Years later, Harnick told Solomon that what appealed to them about Sholom Aleichem’s short stories was the universal longing for a simpler past, rooted in one’s traditions. “Over and above the beauty of the stories themselves, there was another reason why we were all drawn to this material, which can perhaps be best illustrated by a title which Mr. Stein suggested: ‘Where Poppa Came From,’” he said.

They had the first formal meeting in 1961 to plan the musical, and it opened three years later starring Yiddish theater veteran Zero Mostel. “Fiddler” ran for more than 3,200 performances, which stood as a Broadway record for a decade, and won multiple awards. It has had countless revivals in countless languages, including Yiddish, and made stars of people as diverse as Bea Arthur, who played Yente the matchmaker; Bette Midler, as Tzeitel, the eldest daughter; and Topol, the Israeli actor whose earthy performance as Tevye in the 1971 film classic obscured Mostel’s more Yiddishist take.

In 1964, just weeks after “Fiddler” opened — and not yet aware of its massive impact — Harnick and Bock gave a televised master class on what the musical’s composition involved. They said they started writing a song about a family and then realized it was more about a community. A song about the hurried preparations for Shabbat — in which the daughters reassure their mother, Golde, that they will be ready in time for the day of rest — instead became an iconic one about preserving tradition, which opens the show. They consulted books on Jewish tradition to write it.

“What we would do is do an opening number that tried to compress a lot of traditional things into the opening,” Harncik said. “And as [director] Jerome Robbins said, the show would play against this opening number as though we had a tapestry. From the minute you heard the opening, you would know what this show is about: tradition.”

Bock interjected to explain that it wasn’t as easy as Harnick was making out.

“What Sheldon did was condense one thousand pages… into a seven minute song,” Bock said. “So in effect, the opening of our show now, I think, helped us get on the road to other people outside of the Jewish people being able to appreciate what our story was.”

In a 2011 documentary, “The Legacy Project,” Bock described the elation he felt when Harnick successfully set words to one of his melodies. He called them “moments of truth.”

“And they come when a lyric is finished and Sheldon sings the song for the first time,” he said in the documentary, released after his death in 2010. “There is nothing like that moment.”

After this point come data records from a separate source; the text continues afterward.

/-- LLRs of the N coded bits from E received ones: repeated ones summed, punctured ones 0, shortened ones known to be 0. -/
def polarRecover (p : Polar) (K E N : Nat) (llr : List Int) : List (Option Int) :=
  let a := llr.toArray
  let e : Array Int := if p.codedIl then
      ((triangle E).zip (List.range E)).foldl (fun r x => r.setIfInBounds x.1 (a.getD x.2 0)) (Array.replicate E 0)
    else a
  let mode := polarMode K E N
  let y (n : Nat) : Option Int :=
    if mode = 0 then some ((((List.range E).filter (fun k => k % N == n)).map (fun k => e.getD k 0)).sum)
    else if mode = 1 then some (if n < N - E then 0 else e.getD (n - (N - E)) 0)
    else if n < E then some (e.getD n 0) else none
  let ya := ((List.range N).map y).toArray
  ((List.range N).foldl (fun r n => r.setIfInBounds (polarJ p.subIl N n) (ya.getD n (some 0)))
    (Array.replicate N (some 0 : Option Int))).toList

/-- The paths of a list decoder with LIST paths: each a word whose frozen positions are 0 and whose parity-check bits follow from its
information bits; which words, and their metrics, is left to the decoder (R165). -/
def polarList (n : Nat) (llr : List (Option Int)) (kinds : List Nat) : List (List Bool × Nat) :=
  (List.range n).map (fun k =>
    let (c, metric) := Config.polarPaths n llr kinds k
    (polarU kinds c (List.replicate 5 false), metric))

end Sys2Proof.Machine
end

Harnick and Bock had already written a Pulitzer Prize-winning musical infused with Jewish themes about Fiorello LaGuardia, New York’s first Jewish mayor, called “Fiorello!” They would go on to other successes together and apart, and stopped working together years after “Fiddler” due to a dispute over a musical about the Rothschild family, according to an obituary in The New York Times. .

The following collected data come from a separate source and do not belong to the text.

/-- Whether a forming leaf takes units of a symbol: those of one channel, slot and form. -/
def Leaf.takes (x : Leaf) (h : UnitHead) : Bool :=
  x.slot == h.slot && x.channel == h.channel && x.mant == h.mant && x.unitBytes == h.unitBytes && x.type == h.type && x.mu == h.mu &&
    x.tb == h.tb

/-- One unit joins the forming leaf of a requester that takes it, else a leaf of its own; a full one is closed at once. `first` is
the unit's block index, `bad` says that it is a summary row formed from a poisoned block. -/
def State.addUnit (s : State) (src : Nat) (h : UnitHead) (first : Nat) (u : List (Byte × Bool)) (bad : Bool) : State :=
  let mine := tget [] s.vault.forming src
  let x : Leaf := (mine.find? (·.takes h)).getD
    ⟨src, h.type, h.mant, h.unitBytes, h.channel, h.tb, h.mu, h.sym, first, h.startTc, h.gain, 0, h.slot, decide (src < 128) && s.thinsNow, [],
      false⟩
  let y := { x with
    units := x.units ++ [u]
    rows := if bitOf x.rows (h.sym % 16) then x.rows else x.rows + 2 ^ (h.sym % 16)
    poison := x.poison || bad }
  let s := s.setVault { s.vault with forming := tset [] s.vault.forming src (mine.erase x ++ [y]) }
  if 4032 < (y.units.length + 1) * h.unitBytes then s.closeLeaf y else s

/-- A command, pin, summary or Tally trigger waits for its grant (R224). -/
def State.raiseTrigger (s : State) (src : Nat) (tag : Word) : State :=
  s.setVault { s.vault with trig := s.vault.trig ++ [(src, tag)] }

/-- A write of TRIGGER. -/
def State.commandTrigger (s : State) (tag : Word) : State :=
  if s.bit Reg.VAULT.TRIG_SRC_CMD_EN 0 then s.raiseTrigger 0 tag else s

/-- The codes of a symbol's blocks (R222); `bad` names the poisoned one. -/
def summaryCodes (mant seed : Nat) (bad : Option Nat) (blocks : List (List Byte)) : List Nat :=
  blocks.mapIdx (fun i b => summaryCode (bfpUnpack mant b).1 (bad == some i) (freeErr seed i 1))

/-- A row: one byte a block, padded with zeros to a multiple of 16. -/
def summaryBytes (codes : List Nat) : List (Byte × Bool) :=
  clean (codes.map (BitVec.ofNat 8) ++ List.replicate ((16 - codes.length % 16) % 16) 0)

/-- Codes at or above the trigger's level. -/
def State.hotCodes (s : State) (codes : List Nat) : Nat :=
  (codes.filter (fun c => decide (s.fld Reg.VAULT.SUM_TRIG_LEVEL 0 ≤ c))).length

/-- The summary trigger of R224 for a row. -/
def State.summaryTrigger (s : State) (codes : List Nat) : State :=
  let need : Nat := s.fld Reg.VAULT.SUM_TRIG_BLOCKS 0
  let need : Nat := if need = 0 then 1 else need
  if s.bit Reg.VAULT.TRIG_SRC_SUM_EN 0 && decide (need ≤ s.hotCodes codes) then s.raiseTrigger 2 0 else s

/-- A summary row of a processed symbol (R222), and the summary trigger. -/
def State.summaryRow (s : State) (h : UnitHead) (bad : Option Nat) (blocks : List (List Byte)) : State :=
  let codes := summaryCodes h.mant s.free bad blocks
  let row := summaryBytes codes
  let s := ({ s with free := s.free + 1 }).addUnit (128 + h.channel) { h with type := 2, mant := 0, unitBytes := row.length } 0 row bad.isSome
  s.summaryTrigger codes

But the lyricist never got over “Fiddler’s” success and global appeal. In a 2019 documentary on the show, he recalled attending an early Tokyo performance and being asked: “Do they understand it in America? It’s so Japanese.”

Not long after the show debuted, Harnick recalled in 1981, he realized it had an emotional depth he had not anticipated. He was at the theater watching Mostel and Maria Karnolova as Golde perform “Do You Love Me?”, a song about how even long married couples don’t truly know one another, and he burst into tears.

“I left the theater so I wouldn’t disturb anyone and I asked myself why I was crying,” he said. “Then I realized without knowing it I had put into the lyric deep feelings about my own parents — about what they had and had not been to each other. Sometimes it seems we only think we know why we write like we write.”

Harnick was married for a time to the Jewish director and comic writer Elaine May, who survives him, and is survived by his second wife, Margery Gray, their son and daughter, and four grandchildren.